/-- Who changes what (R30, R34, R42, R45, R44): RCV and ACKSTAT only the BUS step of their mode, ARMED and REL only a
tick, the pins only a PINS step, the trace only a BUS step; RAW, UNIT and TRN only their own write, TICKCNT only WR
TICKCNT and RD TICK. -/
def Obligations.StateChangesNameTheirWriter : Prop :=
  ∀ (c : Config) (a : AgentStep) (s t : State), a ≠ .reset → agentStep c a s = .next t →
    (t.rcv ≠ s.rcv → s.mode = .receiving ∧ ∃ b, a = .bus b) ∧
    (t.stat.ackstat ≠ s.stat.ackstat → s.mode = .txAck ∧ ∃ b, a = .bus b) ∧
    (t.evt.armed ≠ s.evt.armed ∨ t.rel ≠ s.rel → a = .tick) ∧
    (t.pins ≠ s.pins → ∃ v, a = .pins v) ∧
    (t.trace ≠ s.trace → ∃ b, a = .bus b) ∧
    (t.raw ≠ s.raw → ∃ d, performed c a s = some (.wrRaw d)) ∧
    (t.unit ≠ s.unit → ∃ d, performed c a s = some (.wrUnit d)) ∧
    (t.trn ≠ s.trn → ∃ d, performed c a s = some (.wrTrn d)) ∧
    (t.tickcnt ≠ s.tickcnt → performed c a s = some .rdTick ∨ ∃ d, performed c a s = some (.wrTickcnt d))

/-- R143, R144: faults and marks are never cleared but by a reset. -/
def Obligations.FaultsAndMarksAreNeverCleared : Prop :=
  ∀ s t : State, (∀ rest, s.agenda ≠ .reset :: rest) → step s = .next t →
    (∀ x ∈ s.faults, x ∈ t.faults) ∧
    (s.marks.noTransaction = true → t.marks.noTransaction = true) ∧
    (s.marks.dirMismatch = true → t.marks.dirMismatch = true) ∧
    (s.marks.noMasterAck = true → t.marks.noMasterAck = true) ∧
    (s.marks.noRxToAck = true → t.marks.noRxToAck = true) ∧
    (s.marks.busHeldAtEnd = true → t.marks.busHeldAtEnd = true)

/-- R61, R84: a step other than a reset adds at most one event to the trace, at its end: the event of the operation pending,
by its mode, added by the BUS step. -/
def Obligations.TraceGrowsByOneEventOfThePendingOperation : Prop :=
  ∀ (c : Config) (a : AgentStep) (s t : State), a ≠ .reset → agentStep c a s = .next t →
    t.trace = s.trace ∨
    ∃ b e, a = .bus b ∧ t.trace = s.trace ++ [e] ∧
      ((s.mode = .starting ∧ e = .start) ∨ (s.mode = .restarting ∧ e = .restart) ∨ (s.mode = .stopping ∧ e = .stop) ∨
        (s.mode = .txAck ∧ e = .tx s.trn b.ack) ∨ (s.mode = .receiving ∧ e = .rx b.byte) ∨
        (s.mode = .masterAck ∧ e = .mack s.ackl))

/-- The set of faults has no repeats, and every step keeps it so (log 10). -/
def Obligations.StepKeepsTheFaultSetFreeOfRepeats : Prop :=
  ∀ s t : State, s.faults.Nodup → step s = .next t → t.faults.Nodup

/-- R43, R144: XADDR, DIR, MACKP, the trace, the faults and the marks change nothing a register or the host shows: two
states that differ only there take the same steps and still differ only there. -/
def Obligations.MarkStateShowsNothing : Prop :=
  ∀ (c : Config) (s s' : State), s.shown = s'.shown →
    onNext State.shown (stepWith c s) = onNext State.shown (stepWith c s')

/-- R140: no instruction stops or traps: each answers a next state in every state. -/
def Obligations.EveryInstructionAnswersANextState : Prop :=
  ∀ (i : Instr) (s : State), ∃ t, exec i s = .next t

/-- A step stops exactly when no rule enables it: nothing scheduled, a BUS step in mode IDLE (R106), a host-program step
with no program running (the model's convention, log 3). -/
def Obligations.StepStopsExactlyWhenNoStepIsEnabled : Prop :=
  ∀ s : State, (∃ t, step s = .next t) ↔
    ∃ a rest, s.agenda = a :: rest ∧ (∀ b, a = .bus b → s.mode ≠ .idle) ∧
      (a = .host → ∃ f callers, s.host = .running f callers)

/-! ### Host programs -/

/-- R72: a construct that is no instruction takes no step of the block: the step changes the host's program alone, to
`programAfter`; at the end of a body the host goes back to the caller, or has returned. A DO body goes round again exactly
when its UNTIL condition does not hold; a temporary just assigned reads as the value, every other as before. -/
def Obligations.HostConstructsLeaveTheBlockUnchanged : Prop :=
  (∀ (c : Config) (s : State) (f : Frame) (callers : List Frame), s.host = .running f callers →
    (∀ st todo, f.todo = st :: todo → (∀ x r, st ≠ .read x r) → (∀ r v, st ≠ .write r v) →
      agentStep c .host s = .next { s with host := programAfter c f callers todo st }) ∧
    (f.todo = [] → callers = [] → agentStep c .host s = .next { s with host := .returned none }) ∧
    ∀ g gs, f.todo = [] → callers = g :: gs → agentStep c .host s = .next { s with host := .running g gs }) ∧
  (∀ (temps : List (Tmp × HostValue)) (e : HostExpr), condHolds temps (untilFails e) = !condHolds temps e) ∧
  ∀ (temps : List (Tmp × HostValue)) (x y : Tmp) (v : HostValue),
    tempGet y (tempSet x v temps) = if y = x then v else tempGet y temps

-- -- --

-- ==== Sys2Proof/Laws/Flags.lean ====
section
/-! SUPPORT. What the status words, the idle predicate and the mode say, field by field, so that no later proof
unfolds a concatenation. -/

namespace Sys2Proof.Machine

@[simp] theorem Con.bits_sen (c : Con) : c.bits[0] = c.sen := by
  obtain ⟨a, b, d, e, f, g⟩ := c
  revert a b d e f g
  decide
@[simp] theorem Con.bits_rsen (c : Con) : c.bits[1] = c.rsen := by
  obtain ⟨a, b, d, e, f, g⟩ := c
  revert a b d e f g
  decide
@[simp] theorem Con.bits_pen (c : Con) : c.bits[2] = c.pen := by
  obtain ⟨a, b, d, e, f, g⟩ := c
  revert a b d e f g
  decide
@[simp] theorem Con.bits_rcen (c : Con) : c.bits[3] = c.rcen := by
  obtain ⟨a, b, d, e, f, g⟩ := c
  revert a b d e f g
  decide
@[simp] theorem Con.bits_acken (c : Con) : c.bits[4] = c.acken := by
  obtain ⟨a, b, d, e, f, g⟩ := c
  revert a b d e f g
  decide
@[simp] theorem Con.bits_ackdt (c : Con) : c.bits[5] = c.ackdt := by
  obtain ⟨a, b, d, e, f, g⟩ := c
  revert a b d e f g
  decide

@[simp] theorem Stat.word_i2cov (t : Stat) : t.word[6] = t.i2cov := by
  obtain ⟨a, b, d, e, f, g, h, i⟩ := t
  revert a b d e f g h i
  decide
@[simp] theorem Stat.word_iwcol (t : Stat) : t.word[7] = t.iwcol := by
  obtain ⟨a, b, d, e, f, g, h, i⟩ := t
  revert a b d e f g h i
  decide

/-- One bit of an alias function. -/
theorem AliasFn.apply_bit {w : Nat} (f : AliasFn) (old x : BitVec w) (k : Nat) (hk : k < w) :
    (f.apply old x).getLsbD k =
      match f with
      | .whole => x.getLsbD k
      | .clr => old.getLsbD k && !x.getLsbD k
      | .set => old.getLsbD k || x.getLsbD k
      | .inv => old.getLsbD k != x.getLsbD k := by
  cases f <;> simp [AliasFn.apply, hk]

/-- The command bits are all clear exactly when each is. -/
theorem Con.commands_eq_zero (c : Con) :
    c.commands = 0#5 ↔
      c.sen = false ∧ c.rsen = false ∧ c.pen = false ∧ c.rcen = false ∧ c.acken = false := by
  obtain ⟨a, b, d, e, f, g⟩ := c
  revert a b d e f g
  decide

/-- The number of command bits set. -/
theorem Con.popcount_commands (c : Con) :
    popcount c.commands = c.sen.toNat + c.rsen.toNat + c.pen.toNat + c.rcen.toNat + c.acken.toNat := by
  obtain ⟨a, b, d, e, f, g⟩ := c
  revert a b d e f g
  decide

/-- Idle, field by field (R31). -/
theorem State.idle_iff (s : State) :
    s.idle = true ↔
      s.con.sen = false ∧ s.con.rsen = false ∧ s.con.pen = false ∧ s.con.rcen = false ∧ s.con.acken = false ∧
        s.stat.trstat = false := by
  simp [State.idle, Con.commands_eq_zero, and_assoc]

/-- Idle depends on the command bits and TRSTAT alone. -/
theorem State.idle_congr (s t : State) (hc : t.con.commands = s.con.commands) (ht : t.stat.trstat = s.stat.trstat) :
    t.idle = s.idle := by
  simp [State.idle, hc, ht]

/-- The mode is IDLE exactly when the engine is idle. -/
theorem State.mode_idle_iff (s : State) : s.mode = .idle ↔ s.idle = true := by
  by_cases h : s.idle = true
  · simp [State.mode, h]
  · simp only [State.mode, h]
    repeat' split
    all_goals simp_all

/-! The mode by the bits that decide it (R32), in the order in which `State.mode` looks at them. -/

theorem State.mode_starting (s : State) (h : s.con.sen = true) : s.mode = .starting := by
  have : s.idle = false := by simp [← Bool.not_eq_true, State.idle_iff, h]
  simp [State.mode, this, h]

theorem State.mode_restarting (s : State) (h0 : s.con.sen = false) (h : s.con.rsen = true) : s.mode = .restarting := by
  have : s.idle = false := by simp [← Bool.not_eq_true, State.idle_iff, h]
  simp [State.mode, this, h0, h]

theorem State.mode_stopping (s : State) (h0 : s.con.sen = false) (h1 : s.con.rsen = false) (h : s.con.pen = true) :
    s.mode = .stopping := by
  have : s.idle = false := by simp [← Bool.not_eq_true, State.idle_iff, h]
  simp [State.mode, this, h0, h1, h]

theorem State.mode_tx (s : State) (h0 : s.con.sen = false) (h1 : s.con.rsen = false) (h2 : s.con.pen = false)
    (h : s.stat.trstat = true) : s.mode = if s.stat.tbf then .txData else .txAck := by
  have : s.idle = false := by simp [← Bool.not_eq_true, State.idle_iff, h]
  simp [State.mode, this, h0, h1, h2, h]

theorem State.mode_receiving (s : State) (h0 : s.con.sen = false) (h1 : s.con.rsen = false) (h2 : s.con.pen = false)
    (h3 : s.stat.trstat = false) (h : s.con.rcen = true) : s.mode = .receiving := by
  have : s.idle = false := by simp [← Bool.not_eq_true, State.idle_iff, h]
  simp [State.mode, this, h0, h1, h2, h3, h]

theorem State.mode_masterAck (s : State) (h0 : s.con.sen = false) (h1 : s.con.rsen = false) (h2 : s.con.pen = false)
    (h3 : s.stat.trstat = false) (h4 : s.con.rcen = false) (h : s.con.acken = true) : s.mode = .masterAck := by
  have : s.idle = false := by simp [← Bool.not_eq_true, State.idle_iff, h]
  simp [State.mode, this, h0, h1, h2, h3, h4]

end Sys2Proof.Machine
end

-- -- --

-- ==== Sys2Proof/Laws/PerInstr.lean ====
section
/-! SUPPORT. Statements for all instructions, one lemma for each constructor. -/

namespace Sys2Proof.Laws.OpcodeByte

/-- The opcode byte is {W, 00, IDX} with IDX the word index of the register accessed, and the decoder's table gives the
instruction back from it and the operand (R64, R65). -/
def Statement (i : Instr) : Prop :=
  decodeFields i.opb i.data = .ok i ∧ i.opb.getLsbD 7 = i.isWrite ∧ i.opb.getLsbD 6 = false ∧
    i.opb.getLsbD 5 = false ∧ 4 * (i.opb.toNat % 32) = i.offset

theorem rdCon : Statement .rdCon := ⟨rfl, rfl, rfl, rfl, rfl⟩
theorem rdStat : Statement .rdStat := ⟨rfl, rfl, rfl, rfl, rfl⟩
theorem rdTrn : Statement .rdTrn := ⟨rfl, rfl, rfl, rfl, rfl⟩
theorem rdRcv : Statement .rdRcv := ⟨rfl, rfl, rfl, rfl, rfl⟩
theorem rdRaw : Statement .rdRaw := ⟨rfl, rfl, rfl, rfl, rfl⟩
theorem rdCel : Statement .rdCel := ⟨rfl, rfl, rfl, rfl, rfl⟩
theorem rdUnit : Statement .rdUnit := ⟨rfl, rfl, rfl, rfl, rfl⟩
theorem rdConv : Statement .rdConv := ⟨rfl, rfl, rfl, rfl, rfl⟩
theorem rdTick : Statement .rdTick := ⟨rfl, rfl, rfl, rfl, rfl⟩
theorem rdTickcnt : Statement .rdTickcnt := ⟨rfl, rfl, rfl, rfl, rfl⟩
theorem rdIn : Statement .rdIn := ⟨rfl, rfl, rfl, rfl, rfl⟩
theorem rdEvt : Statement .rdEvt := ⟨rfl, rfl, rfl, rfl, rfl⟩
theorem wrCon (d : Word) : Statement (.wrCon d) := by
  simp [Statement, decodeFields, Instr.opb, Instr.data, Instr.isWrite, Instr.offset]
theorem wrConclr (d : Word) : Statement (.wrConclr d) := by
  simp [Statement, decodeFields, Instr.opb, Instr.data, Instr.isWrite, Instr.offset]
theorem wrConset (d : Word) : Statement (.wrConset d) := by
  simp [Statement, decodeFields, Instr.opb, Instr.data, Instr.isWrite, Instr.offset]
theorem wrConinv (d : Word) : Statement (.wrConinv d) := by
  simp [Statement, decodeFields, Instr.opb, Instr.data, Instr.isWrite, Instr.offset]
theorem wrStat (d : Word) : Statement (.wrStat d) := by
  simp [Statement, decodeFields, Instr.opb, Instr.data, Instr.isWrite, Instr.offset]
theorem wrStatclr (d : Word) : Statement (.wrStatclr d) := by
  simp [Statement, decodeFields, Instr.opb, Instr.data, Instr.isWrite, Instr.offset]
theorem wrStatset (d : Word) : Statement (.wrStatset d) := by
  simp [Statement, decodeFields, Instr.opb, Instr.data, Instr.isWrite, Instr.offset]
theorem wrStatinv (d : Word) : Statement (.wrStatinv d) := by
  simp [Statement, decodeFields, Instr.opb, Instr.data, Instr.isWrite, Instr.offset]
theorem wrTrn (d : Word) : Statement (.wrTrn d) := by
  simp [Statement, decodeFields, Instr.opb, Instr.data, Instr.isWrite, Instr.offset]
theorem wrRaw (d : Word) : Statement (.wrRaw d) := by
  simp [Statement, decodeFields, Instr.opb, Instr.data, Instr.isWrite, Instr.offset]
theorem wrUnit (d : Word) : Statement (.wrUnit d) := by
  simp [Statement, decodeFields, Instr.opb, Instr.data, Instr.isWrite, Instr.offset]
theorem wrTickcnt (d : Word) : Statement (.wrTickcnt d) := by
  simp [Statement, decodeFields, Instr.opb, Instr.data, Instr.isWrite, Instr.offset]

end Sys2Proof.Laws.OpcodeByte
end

-- -- --

Could you count the lines of the listing above that hold the word "lean" and give only the total?

THE COMPLETED TASK: 2